SectorPre-Takeover StatusPost-Takeover Status (Dec 2025)
GovernanceBipartisan, fixed terms100% Administration appointees; President as Chair
Fiscal HealthMaintenance backlog; stable endowment$257M capital infusion; Collapse in operating revenue (ticket sales down 43%)
ProgrammingDiverse, inclusive“Anti-woke” mandate; LGBTQ+ content bans; major artist boycotts
IdentityNon-partisan National Memorial“Trump-Kennedy” dual branding; partisan alignment

The Kennedy Family Responds

The renaming has elicited a polarized response that mirrors the broader political landscape of the United States.

Maria Shriver

The niece of JFK issued a blistering statement: “Adding your name to a memorial already named in honor of a great man doesn’t make you a great man… It is beyond comprehension that this sitting president has sought to rename this great memorial.” She explicitly challenged the legality of the move.

Kerry Kennedy

Took a more militant stance, vowing on social media to “grab a pickax and pull those letters off that building” herself once the administration ends.

Jack Schlossberg

JFK’s grandson focused on the procedural corruption, highlighting the muting of microphones during the vote and accusing Trump of being “obsessed with being bigger than JFK”.

Joe Kennedy III

Framed the issue in institutional terms, arguing that the name is fixed by law and “can no sooner be renamed than can someone rename the Lincoln Memorial.”

Democratic Leadership

Congressional Democrats have focused on the violation of the separation of powers.

Hakeem Jeffries (House Minority Leader): Stated, “Only Congress can rename the Kennedy Center,” and declared the Board’s action illegitimate.

Steve Cohen (Rep. TN-9): Termed the act a “sacrilege” and an “insult to the American people,” mocking the slippery slope of renaming other monuments like the Washington Monument.

Branding the State

The renaming of the Kennedy Center cannot be viewed in isolation. It is part of a systemic effort in the second Trump term to rebrand federal assets with the President’s name, conflating the person of the executive with the permanent institutions of the state.

  • U.S. Institute of Peace: The administration unilaterally renamed this federal institution the “Donald J. Trump Institute of Peace”
  • “Trump Accounts”: The “One Big Beautiful Bill” created new tax-advantaged child savings accounts officially designated as “Trump Accounts”
  • TrumpRx.com: A new government pharmaceutical price comparison website was branded “TrumpRx”
  • Currency and Coinage: Proposals were advanced to issue coins featuring the living President’s image for the nation’s 250th anniversary

This pattern represents a departure from the American republican tradition, which generally prohibits the naming of federal assets after living presidents. The Kennedy Center renaming is the most prominent example of this trend because it involves the displacement—or at least the dilution—of an existing presidential memorial.
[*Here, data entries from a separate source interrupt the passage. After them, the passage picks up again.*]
def writePayload (q off : Nat) (b : List Byte) (stale : Bool) (s : State) : State :=
  let x := stream s q
  match x.assembly with
  | some o =>
    let n := s.free
    let s := if o.payload.length < off then drawFree s else s
    setStream s q { x with assembly := some { o with
      payload := putPayload off b (Config.unwrittenByte n) o.payload, stale := o.stale || stale } }
  | none => s

/-- The opening of a frame buffer: a free one, else the oldest queued frame's, else the piece is discarded. -/
def openBuffer (c q : Nat) (s : State) : State :=
  let x := stream s q
  let fresh : OpenBuffer := { chan := c, payload := [], stale := false }
  match x.assembly, mFind s.tables.streams q with
  | none, some r =>
    if buffersInUse s q < r.buffers then setStream s q { x with assembly := some fresh }
    else
      (match x.queue with
       | f :: rest =>
         placeStream q (setStream (releaseFrame f (bumpStream q 5 (setStream s q { x with queue := rest }))) q
           { x with queue := rest, assembly := some fresh })
       | [] => bumpStream q 6 (setChan s c { chan s c with dropped := (chan s c).dropped ++ [q] }))
  | _, _ => s

/-- A frame's bytes: template and payload, filled to 60 bytes (R262). -/
def talkerBytes (r : StreamsRec) (payload : List Byte) : List Byte :=
  let b := r.template ++ payload
  b ++ List.replicate (60 - b.length) 0

/-- The commit: the frame arrives in its stream queue. -/
def commitFrame (q : Nat) (s : State) : State :=
  let x := stream s q
  match x.assembly, mFind s.tables.streams q with
  | some o, some r =>
    let f := { plainFrame s.frameIds (talkerBytes r o.payload) (hck s) (hck s + r.deadline) with
      stream := some q, stale := o.stale }
    arriveFrame q f { setStream s q { x with assembly := none } with frameIds := s.frameIds + 1 }
  | _, _ => s

/-- The part of piece `i` of a run that lies in bytes [a, hi) of the transfer. -/
def pieceSpan (r : DmaRec) (a hi i : Nat) : Nat × Nat := (max a (i * pieceLen r), min hi ((i + 1) * pieceLen r))

/-- Another channel has the frame buffer of piece `i`'s stream open, and the piece is not discarded: a bank conflict
(R262). -/
def pieceConflict (s : State) (c : Nat) (r : DmaRec) (i : Nat) : Bool :=
  match (stream s (dstStream r + i)).assembly with
  | some o => o.chan != c && !(chan s c).dropped.contains (dstStream r + i)
  | none => false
The renaming of the John F. Kennedy Center for the Performing Arts to the “Trump-Kennedy Center” is a watershed event in American cultural history. It was achieved through a systematic dismantling of administrative norms: the firing of a statutory board, the installation of political loyalists, the assumption of the Chairmanship by the President, and the use of a “manufactured” financial crisis to justify a radical rebranding.

While the action rests on a fragile legal foundation—directly contradicting the text of the 1964 Act—the administration’s aggressive use of executive power, combined with the procedural hurdles of the court system, has allowed the physical transformation to proceed. The long-term consequences are severe: the politicization of a national memorial, the alienation of the artistic community, and the erosion of the statutory protections that guard the nation’s public history from the whims of transient political power.